** Work task **
As the answer, give every line of the records that includes the word "limit".

** Provided material **
/-- Table 7-19, DLk control, index 0x5002 + 0x80 × k (07_dynamic_channels_and_shafts.md). -/
def tab5002 : List Row := [
  ⟨0x01, .u 1, .wo, 0, false, .btw 1 3, false⟩, -- Service command
  ⟨0x02, .u 1, .ro, 0, false, .any, false⟩, -- Service state
  ⟨0x03, .u 4, .ro, 0, false, .any, false⟩, -- Test result
  ⟨0x04, .time, .ro, 0, false, .any, false⟩, -- Test time
  ⟨0x05, .u 4, .ro, 0, false, .any, false⟩, -- Discarded samples
  ⟨0x06, .bool, .rwc, 1, true, .any, false⟩ -- Enable
]

/-- Table 7-22, Crank domains, 0x5400 (07_dynamic_channels_and_shafts.md). -/
def tab5400 : List Row := [
  ⟨0x01, .u 1, .rw, 0, false, .btw 0 3, false⟩, -- Domain select
  ⟨0x02, .bool, .rwc, 0, true, .any, false⟩, -- Enable
  ⟨0x03, .u 1, .rwc, 1, true, .btw 0 1, false⟩, -- Cycle
  ⟨0x04, .u 1, .rwc, 0, true, .btw 0 15, false⟩, -- Encoder input
  ⟨0x05, .u 1, .rwc, 2, true, .btw 0 15, false⟩, -- Index input
  ⟨0x06, .u 1, .rwc, 3, true, .oroff 0 15 255, false⟩, -- Cam input
  ⟨0x07, .u 1, .rwc, 0, true, .btw 0 1, false⟩, -- Cam mode
  ⟨0x08, .bool, .rwc, 1, true, .any, false⟩, -- Cam level
  ⟨0x09, .u 2, .rwc, 0, true, .btw 0 7199, false⟩, -- TDC offset
  ⟨0x0A, .u 1, .rwc, 0, true, .btw 0 8, false⟩, -- Index tolerance
  ⟨0x0B, .u 1, .rwc, 1, true, .btw 1 20, false⟩, -- Cylinders
  ⟨0x0C, .domain 14400, .rwc, 0, true, .any, false⟩, -- Volume table
  ⟨0x0D, .domain 8192, .rw, 0, true, .any, false⟩, -- Compare table
  ⟨0x0E, .u 2, .rw, 0, true, .btw 0 1024, false⟩, -- Compare entries
  ⟨0x0F, .u 1, .rwc, 0, true, .btw 0 2, false⟩, -- Pegging source
  ⟨0x10, .f32, .rwc, 0x3f800000, true, .any, false⟩, -- Pegging value
  ⟨0x11, .u 1, .rwc, 0, true, .any, false⟩, -- Pegging pin
  ⟨0x12, .f32, .rwc, 0x3e99999a, true, .fbtw (0) (1), false⟩, -- Misfire fraction
  ⟨0x13, .u 1, .ro, 0, false, .any, false⟩, -- State
  ⟨0x14, .f32, .ro, 0, false, .any, false⟩, -- Speed
  ⟨0x15, .u 4, .ro, 0, false, .any, false⟩, -- Cycle count
  ⟨0x16, .u 4, .ro, 0, false, .any, false⟩, -- Sync losses
  ⟨0x17, .u 4, .ro, 0, false, .any, false⟩, -- Cam faults
  ⟨0x18, .domain 640, .ro, 0, false, .any, false⟩, -- Results
  ⟨0x19, .u 2, .ro, 0, false, .any, false⟩, -- Last compare event
  ⟨0x20, .u 1, .rw, 0, false, .btw 0 19, false⟩, -- Cylinder select
  ⟨0x21, .u 2, .rwc, 0, true, .any, false⟩, -- Firing offset
  ⟨0x22, .u 1, .rwc, 255, true, .oroff 0 31 255, false⟩, -- Pressure channel
  ⟨0x23, .f32, .ro, 0x7fc00000, false, .any, true⟩, -- Peak pressure
  ⟨0x24, .f32, .ro, 0x7fc00000, false, .any, true⟩, -- Angle of peak
  ⟨0x25, .f32, .ro, 0x7fc00000, false, .any, true⟩, -- Compression pressure
  ⟨0x26, .f32, .ro, 0x7fc00000, false, .any, true⟩, -- IMEP
  ⟨0x27, .u 2, .ro, 0, false, .any, false⟩ -- Result flags
]

/-- Table 7-20, Shaft inputs, 0x5500 (07_dynamic_channels_and_shafts.md). -/
def tab5500 : List Row := [
  ⟨0x01, .u 1, .rw, 0, false, .btw 0 15, false⟩, -- Input select
  ⟨0x02, .u 1, .rwc, 0, true, .btw 0 5, false⟩, -- Mode
  ⟨0x03, .u 1, .rwc, 0, true, .btw 0 2, false⟩, -- Threshold mode
  ⟨0x04, .f32, .rwc, 0x3e4ccccd, true, .fbtw (1/50) (10), false⟩, -- Threshold
  ⟨0x05, .f32, .rwc, 0x3d4ccccd, true, .fbtw (1/100) (2), false⟩, -- Hysteresis
  ⟨0x06, .u 2, .rwc, 100, true, .step 0 2500 25, false⟩, -- Glitch filter
  ⟨0x07, .u 1, .rwc, 0, true, .btw 0 1, false⟩, -- Speed class
  ⟨0x08, .u 2, .rwc, 1, true, .btw 1 65535, false⟩, -- Pulses or lines
  ⟨0x09, .u 2, .rwc, 1, true, .btw 1 4096, false⟩, -- Averaging edges
  ⟨0x0A, .u 4, .rwc, 0x7d0, true, .btw 50 60000, false⟩, -- Standstill timeout
  ⟨0x0B, .u 2, .rwc, 100, true, .btw 1 1000, false⟩, -- Window
  ⟨0x0C, .u 1, .rwc, 4, true, .btw 1 255, false⟩, -- Direction hysteresis
  ⟨0x0D, .u 1, .rwc, 0, true, .btw 0 1, false⟩, -- Positive sense
  ⟨0x0E, .bool, .rwc, 0, true, .any, false⟩, -- Open detection
  ⟨0x0F, .f32, .ro, 0, false, .any, false⟩, -- Speed
  ⟨0x10, .u 1, .ro, 3, false, .any, false⟩, -- Speed quality
  ⟨0x11, .time, .ro, 0, false, .any, false⟩, -- Speed time
  ⟨0x12, .u 2, .rw, 0, false, .mask 0x7f, false⟩, -- Shaft status
  ⟨0x13, .u 4, .ro, 0, false, .any, false⟩, -- Edge count
  ⟨0x14, .u 4, .ro, 0, false, .any, false⟩, -- Direction changes
  ⟨0x15, .u 4, .ro, 0, false, .any, false⟩, -- Count errors
  ⟨0x16, .time, .ro, 0, false, .any, false⟩ -- Last direction change
]

/-- Table 7-23, Serial ports, 0x5600 (07_dynamic_channels_and_shafts.md). -/
def tab5600 : List Row := [
  ⟨0x01, .u 1, .rw, 0, false, .btw 0 7, false⟩, -- Port select
  ⟨0x02, .bool, .rwc, 0, true, .any, false⟩, -- Enable
  ⟨0x03, .u 4, .rwc, 0xf4240, true, .btw 100000 4000000, false⟩, -- Clock rate
  ⟨0x04, .u 1, .rwc, 25, true, .btw 8 64, false⟩, -- Frame length
  ⟨0x05, .bool, .rwc, 0, true, .any, false⟩, -- End mark
  ⟨0x06, .u 1, .rwc, 0, true, .any, false⟩, -- Position offset
  ⟨0x07, .u 1, .rwc, 13, true, .btw 1 48, false⟩, -- Position width
  ⟨0x08, .u 1, .rwc, 1, true, .btw 0 1, false⟩, -- Coding
  ⟨0x09, .bool, .rwc, 0, true, .any, false⟩, -- Signed
  ⟨0x0A, .u 1, .rwc, 255, true, .any, false⟩, -- Error bit
  ⟨0x0B, .bool, .rwc, 1, true, .any, false⟩, -- Error polarity
  ⟨0x0C, .u 1, .rwc, 15, true, .btw 1 100, false⟩, -- Monotime minimum
  ⟨0x0D, .u 1, .rwc, 40, true, .any, false⟩, -- Monotime maximum
  ⟨0x0E, .u 4, .rwc, 0x3e8, true, .btw 50 1000000, false⟩, -- Period
  ⟨0x0F, .u 4, .rwc, 0, true, .any, false⟩, -- Phase
  ⟨0x10, .u 2, .rwc, 0, true, .btw 0 10000, false⟩, -- Latch delay
  ⟨0x11, .f32, .rwc, 0x3f800000, true, .any, false⟩, -- Scale
  ⟨0x12, .f32, .rwc, 0, true, .any, false⟩, -- Offset
  ⟨0x13, .f32, .ro, 0x7fc00000, false, .any, true⟩, -- Value
  ⟨0x14, .u 1, .ro, 3, false, .any, false⟩, -- Quality
  ⟨0x15, .time, .ro, 0, false, .any, false⟩, -- Time
  ⟨0x16, .u 8, .ro, 0, false, .any, false⟩, -- Raw frame
  ⟨0x17, .u 2, .ro, 0, false, .any, false⟩, -- Port status
  ⟨0x18, .u 4, .ro, 0, false, .any, false⟩, -- Frame errors
  ⟨0x19, .u 2, .ro, 0, false, .any, false⟩ -- Cable delay
]

/-- Table 8-21, Mordant global, 0x6000 (08_mordant_alarm_engine.md). -/
def tab6000 : List Row := [
  ⟨0x01, .u 1, .rwc, 2, true, .btw 0 3, false⟩, -- Frame period
  ⟨0x02, .u 2, .ro, 0, false, .any, false⟩, -- Point limit
  ⟨0x03, .u 8, .ro, 0, false, .any, false⟩, -- Frame number
  ⟨0x04, .u 4, .ro, 0, false, .any, false⟩, -- Evaluation time
  ⟨0x05, .u 4, .ro, 0, false, .any, false⟩, -- Longest evaluation
  ⟨0x06, .u 8, .ro, 0, false, .any, false⟩, -- Records produced
  ⟨0x07, .u 4, .ro, 0, false, .any, false⟩, -- Late actions
  ⟨0x08, .oct 16, .wo, 0, false, .any, false⟩, -- Operator command
  ⟨0x09, .domain 4096, .ro, 0, false, .any, false⟩, -- Schedule
  ⟨0x0A, .u 2, .ro, 0, false, .any, false⟩, -- Scheduled entries
  ⟨0x0B, .u 2, .wo, 0, false, .btw 0 255, false⟩, -- Cancel scheduled
  ⟨0x0C, .u 4, .ro, 0, false, .any, false⟩, -- Burst frames
  ⟨0x0D, .u 4, .ro, 0, false, .any, false⟩, -- Pulse captures
  ⟨0x0E, .u 4, .ro, 0, false, .any, false⟩ -- Missed frames
]

/-- Table 8-22, Point window, 0x6100, and point record of 0x6101.01 (08_mordant_alarm_engine.md). -/
def tab6100 : List Row := [
  ⟨0x01, .u 2, .rw, 0, false, .any, false⟩, -- Point select
  ⟨0x02, .u 1, .rw, 255, true, .one [0, 1, 2, 3, 4, 255], false⟩, -- Kind
  ⟨0x03, .u 1, .rw, 0, true, .btw 0 8, false⟩, -- Source kind
  ⟨0x04, .u 4, .rw, 0, true, .any, false⟩, -- Source reference
  ⟨0x05, .u 2, .rw, 0x2249, true, .prio, false⟩, -- Priorities
  ⟨0x06, .f32, .rw, 0x7fc00000, true, .any, true⟩, -- HH
  ⟨0x07, .f32, .rw, 0x7fc00000, true, .any, true⟩, -- H
  ⟨0x08, .f32, .rw, 0x7fc00000, true, .any, true⟩, -- L
  ⟨0x09, .f32, .rw, 0x7fc00000, true, .any, true⟩, -- LL
  ⟨0x0A, .f32, .rw, 0, true, .fge0, false⟩, -- Deadband
  ⟨0x0B, .u 2, .rw, 0, true, .any, false⟩, -- On-delay
  ⟨0x0C, .u 2, .rw, 0, true, .any, false⟩, -- Off-delay
  ⟨0x0D, .u 2, .rw, 0xffff, true, .any, false⟩, -- Suppression point
  ⟨0x0E, .u 2, .rw, 0, true, .any, false⟩, -- Release delay
  ⟨0x0F, .oct 8, .rw, 0xffffffffffffffff, true, .any, false⟩, -- Groups
  ⟨0x10, .u 2, .rw, 0xffff, true, .any, false⟩, -- Reference point
  ⟨0x11, .u 1, .rw, 0, true, .btw 0 7, false⟩, -- Area
  ⟨0x12, .u 1, .rw, 8, true, .mask 0xf, false⟩, -- Flags
  ⟨0x13, .u 4, .rw, 0, true, .any, false⟩, -- Stale limit
  ⟨0x14, .u 2, .rw, 10, true, .btw 1 6000, false⟩, -- Rate window
  ⟨0x15, .u 1, .rwc, 255, true, .oroff 0 15 255, false⟩, -- Owner
  ⟨0x16, .f32, .rw, 0, true, .any, false⟩, -- Substitute value
  ⟨0x20, .u 1, .ro, 0, false, .any, false⟩, -- State
  ⟨0x21, .u 1, .ro, 0, false, .any, false⟩, -- Condition
  ⟨0x22, .f32, .ro, 0x7fc00000, false, .any, true⟩, -- Value
  ⟨0x23, .u 1, .ro, 3, false, .any, false⟩, -- Quality
  ⟨0x24, .time, .ro, 0, false, .any, false⟩, -- Time
  ⟨0x25, .time, .ro, 0, false, .any, false⟩, -- Onset
  ⟨0x26, .u 4, .ro, 0, false, .any, false⟩, -- Age
  ⟨0x27, .u 4, .rw, 0, false, .any, false⟩, -- Occurrences
  ⟨0x28, .u 8, .rw, 0, false, .any, false⟩, -- Standing time
  ⟨0x29, .u 2, .ro, 0, false, .any, false⟩, -- Point status
  ⟨0x2A, .u 4, .ro, 0, false, .any, false⟩, -- Shelve remaining
  ⟨0x2B, .f32, .rw, 0, false, .any, false⟩, -- Simulate value
  ⟨0x2C, .bool, .rw, 0, false, .any, false⟩ -- Simulate
]

/-- Table 8-22, Point window, 0x6100, and point record of 0x6101.01 (08_mordant_alarm_engine.md). -/
def tab6101 : List Row := [
  ⟨0x01, .domain 1048576, .rw, 0, true, .any, false⟩ -- Point table
]

/-- Table 8-23, Group window, 0x6200 (08_mordant_alarm_engine.md). -/
def tab6200 : List Row := [
  ⟨0x01, .u 2, .rw, 0, false, .btw 0 1023, false⟩, -- Group select
  ⟨0x02, .u 1, .rwc, 0, true, .btw 0 7, false⟩, -- Area
  ⟨0x03, .u 2, .rwc, 0x7d0, true, .btw 0 60000, false⟩, -- First-out window
  ⟨0x04, .u 4, .rwc, 16, true, .btw 0 1000000, false⟩, -- Tie tolerance
  ⟨0x05, .domain 256, .rwc, 0, true, .any, false⟩, -- Remote members
  ⟨0x06, .u 1, .rwc, 0, true, .btw 0 64, false⟩, -- Remote member count
  ⟨0x07, .u 1, .ro, 0, false, .any, false⟩, -- Group state
  ⟨0x08, .u 4, .ro, 0, false, .any, false⟩, -- First-out
  ⟨0x09, .time, .ro, 0, false, .any, false⟩, -- First-out time
  ⟨0x0A, .u 1, .ro, 0, false, .any, false⟩, -- Tie count
  ⟨0x0B, .oct 16, .ro, 0, false, .any, false⟩, -- Tie list
  ⟨0x0C, .u 2, .ro, 0, false, .any, false⟩, -- Members in alarm
  ⟨0x0D, .u 2, .ro, 0, false, .any, false⟩, -- Members awaiting acknowledgement
  ⟨0x0E, .u 4, .ro, 0, false, .any, false⟩, -- Captures
  ⟨0x0F, .u 1, .ro, 0, false, .any, false⟩, -- Group flags
  ⟨0x10, .time, .ro, 0, false, .any, false⟩ -- Capture start
]

/-- Table 8-24, Calls and roster, 0x6300 (08_mordant_alarm_engine.md). -/
def tab6300 : List Row := [
  ⟨0x01, .u 1, .rw, 0, false, .btw 0 7, false⟩, -- Area select
  ⟨0x02, .u 1, .rwc, 0, true, .btw 0 254, false⟩, -- Area master
  ⟨0x03, .u 1, .rwc, 0, true, .any, false⟩, -- Default holder
  ⟨0x04, .u 1, .ro, 0, false, .any, false⟩, -- Holder
  ⟨0x05, .bool, .ro, 1, false, .any, false⟩, -- Attended
  ⟨0x06, .u 1, .ro, 255, false, .any, false⟩, -- Offer target
  ⟨0x07, .u 2, .rwc, 60, true, .btw 10 600, false⟩, -- Transfer timeout
  ⟨0x08, .u 2, .rw, 120, true, .btw 10 1800, false⟩, -- Attended escalation
  ⟨0x09, .u 2, .rw, 180, true, .btw 30 1800, false⟩, -- Level 1 timer
  ⟨0x0A, .u 2, .rw, 180, true, .btw 30 1800, false⟩, -- Level 2 timer
  ⟨0x0B, .u 2, .rw, 300, true, .btw 60 3600, false⟩, -- Answer timeout
  ⟨0x0C, .u 4, .rwc, 0, true, .mask 0xffffff, false⟩, -- Horn mask
  ⟨0x0D, .oct 16, .rwc, 0, true, .any, false⟩, -- Beacon masks
  ⟨0x0E, .u 1, .ro, 0, false, .any, false⟩, -- Call state
  ⟨0x0F, .u 1, .ro, 0, false, .any, false⟩, -- Call level
  ⟨0x10, .u 2, .ro, 0, false, .any, false⟩, -- Call sequence
  ⟨0x11, .u 2, .rw, 0x708, true, .btw 60 3600, false⟩, -- Engineer-safety period
  ⟨0x12, .u 2, .rw, 180, true, .btw 30 600, false⟩, -- Pre-warning time
  ⟨0x13, .u 1, .ro, 0, false, .any, false⟩, -- Engineer-safety state
  ⟨0x14, .u 4, .rwc, 0, true, .mask 0xffffff, false⟩, -- Engineer-safety mask
  ⟨0x15, .bool, .ro, 0, false, .any, false⟩, -- Silenced
  ⟨0x20, .domain 512, .rwc, 0, true, .any, false⟩, -- Locations
  ⟨0x21, .domain 232, .rw, 0, true, .any, false⟩, -- Roster
  ⟨0x22, .u 1, .rw, 255, true, .oroff 0 15 255, false⟩, -- Duty override
  ⟨0x23, .i 2, .rw, 0, true, .sbtw (-720) 840, false⟩, -- Local time offset
  ⟨0x24, .u 1, .ro, 255, false, .any, false⟩ -- Duty engineer
]

/-- Table 9-11, AOn, index 0x7000 + 0x10 × n (09_loop_and_annunciator_outputs.md). -/
def tab7000 : List Row := [
  ⟨0x01, .u 1, .rwc, 0, true, .btw 0 2, false⟩, -- Function
  ⟨0x02, .u 1, .rwc, 255, true, .oroff 0 15 255, false⟩, -- Owner
  ⟨0x03, .u 2, .rw, 0, false, .any, false⟩, -- Set-point
  ⟨0x04, .u 1, .rwc, 0, true, .btw 0 1, false⟩, -- Target source
  ⟨0x05, .u 2, .rwc, 0xffff, true, .any, false⟩, -- Source point
  ⟨0x06, .f32, .rwc, 0, true, .any, false⟩, -- Point low
  ⟨0x07, .f32, .rwc, 0x42c80000, true, .any, false⟩, -- Point high
  ⟨0x08, .bool, .rwc, 1, true, .any, false⟩, -- NE 43
  ⟨0x09, .u 1, .rwc, 0, true, .btw 0 2, false⟩, -- Fault direction
  ⟨0x0A, .f32, .rwc, 0, true, .f0or (1/100) (10000), false⟩, -- Up rate
  ⟨0x0B, .f32, .rwc, 0, true, .f0or (1/100) (10000), false⟩, -- Down rate
  ⟨0x0C, .u 2, .rwc, 0, true, .any, false⟩, -- Start value
  ⟨0x0D, .u 1, .rwc, 0, true, .btw 0 1, false⟩, -- Commission action
  ⟨0x0E, .u 2, .rwc, 0, true, .any, false⟩, -- Commission value
  ⟨0x0F, .u 1, .rwc, 0, true, .btw 0 1, false⟩, -- Safe action
  ⟨0x10, .u 2, .rwc, 0, true, .any, false⟩, -- Safe value
  ⟨0x11, .bool, .rwc, 0, true, .any, false⟩, -- FSK enable
  ⟨0x12, .u 2, .ro, 0, false, .any, false⟩, -- Present value
  ⟨0x13, .f32, .ro, 0, false, .any, false⟩, -- Measured current
  ⟨0x14, .f32, .ro, 0, false, .any, false⟩, -- Loop voltage
  ⟨0x15, .u 2, .ro, 0, false, .any, false⟩, -- Output status
  ⟨0x16, .u 4, .ro, 0, false, .any, false⟩, -- Open count
  ⟨0x17, .u 4, .ro, 0, false, .any, false⟩, -- Short count
  ⟨0x18, .f32, .ro, 0, false, .any, false⟩, -- Group supply
  ⟨0x19, .u 2, .ro, 0, false, .any, false⟩ -- Target
]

** Written solution **
  ⟨0x02, .u 2, .ro, 0, false, .any, false⟩, -- Point limit
  ⟨0x13, .u 4, .rw, 0, true, .any, false⟩, -- Stale limit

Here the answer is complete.